■ PROMPT
Repeat every entry in full. Match each line exactly.

Collected data entries:
/-- A System Link message (R300): header fields and body bytes. -/
structure SlMsg where
  kind : Nat
  hops : Nat
  secure : Bool
  poison : Bool
  srcPkg : Nat
  dstPkg : Nat
  tag : Nat
  stream : Nat
  status : Nat
  body : List Byte
deriving DecidableEq, Repr

/-- A link-layer flit (R299) as the receiver sees it: sequence number, ACK and NAK, alive byte, CHECK, whether FEC could correct it, and its messages. -/
structure SlFlit where
  seq : Nat
  ack : Nat
  nak : Bool
  alive : Nat
  check : Nat
  fecOk : Bool
  msgs : List SlMsg
deriving DecidableEq, Repr

/-- An MSI on its way to an interrupt file (R28, R362): hart, file (0 machine, 1 supervisor, 2-8 guest), identity and the world it is sent in. -/
structure MsiMsg where
  hart : Nat
  file : Nat
  id : Nat
  secure : Bool
deriving DecidableEq, Repr

/-- A view of an Error Collector (R345): the owner view, a Quire's view, or a lower collector's page named by its unit. -/
inductive EcView where
  | owner
  | quire (q : Nat)
  | low (u : UnitId)
deriving DecidableEq, Repr

/-- The causes of a warm reset (R417). -/
inductive ResetCause where
  | pin
  | refclk
  | flush
  | fatal
  | loadBinding
  | pk4Wake
  | thermal
deriving DecidableEq, Repr

/-- What the Governor reads from outside at the end of an epoch (R396-R398): average power in W, the hottest sensor in °C, and the ratio that makes it adjust B_SHARE, lending, prefetch and refresh. -/
structure Telemetry where
  powerW : Nat
  tempC : Nat
  bShare : Option Nat
  lend : List (Nat × Nat × BitVec 16)
  prefetch : List (Nat × Nat)
  refresh : Option Nat
deriving DecidableEq, Repr

/-- The inputs the Firefly sees at one evaluation (R392, R393): raw samples per channel, standby GPIO levels and SMBALERT. -/
structure FfInputs where
  ain : List (Nat × Nat)
  gpio : BitVec 16
  smbAlert : Bool
deriving DecidableEq, Repr

/-- The wake sources of a package state, in the row order of R389. -/
inductive PkSrc where
  | core
  | wakeTime
  | firefly
  | systemLink
  | pcie
  | tsn
  | smbus
deriving DecidableEq, Repr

■ ANSWER SPACE
/-- A System Link message (R300): header fields and body bytes. -/
structure SlMsg where
  kind : Nat
  hops : Nat
  secure : Bool
  poison : Bool
  srcPkg : Nat
  dstPkg : Nat
  tag : Nat
  stream : Nat
  status : Nat
  body : List Byte
deriving DecidableEq, Repr

/-- A link-layer flit (R299) as the receiver sees it: sequence number, ACK and NAK, alive byte, CHECK, whether FEC could correct it, and its messages. -/
structure SlFlit where
  seq : Nat
  ack : Nat
  nak : Bool
  alive : Nat
  check : Nat
  fecOk : Bool
  msgs : List SlMsg
deriving DecidableEq, Repr

/-- An MSI on its way to an interrupt file (R28, R362): hart, file (0 machine, 1 supervisor, 2-8 guest), identity and the world it is sent in. -/
structure MsiMsg where
  hart : Nat
  file : Nat
  id : Nat
  secure : Bool
deriving DecidableEq, Repr

/-- A view of an Error Collector (R345): the owner view, a Quire's view, or a lower collector's page named by its unit. -/
inductive EcView where
  | owner
  | quire (q : Nat)
  | low (u : UnitId)
deriving DecidableEq, Repr

/-- The causes of a warm reset (R417). -/
inductive ResetCause where
  | pin
  | refclk
  | flush
  | fatal
  | loadBinding
  | pk4Wake
  | thermal
deriving DecidableEq, Repr

/-- What the Governor reads from outside at the end of an epoch (R396-R398): average power in W, the hottest sensor in °C, and the ratio that makes it adjust B_SHARE, lending, prefetch and refresh. -/
structure Telemetry where
  powerW : Nat
  tempC : Nat
  bShare : Option Nat
  lend : List (Nat × Nat × BitVec 16)
  prefetch : List (Nat × Nat)
  refresh : Option Nat
deriving DecidableEq, Repr

/-- The inputs the Firefly sees at one evaluation (R392, R393): raw samples per channel, standby GPIO levels and SMBALERT. -/
structure FfInputs where
  ain : List (Nat × Nat)
  gpio : BitVec 16
  smbAlert : Bool
deriving DecidableEq, Repr

/-- The wake sources of a package state, in the row order of R389. -/
inductive PkSrc where
  | core
  | wakeTime
  | firefly
  | systemLink
  | pcie
  | tsn
  | smbus
deriving DecidableEq, Repr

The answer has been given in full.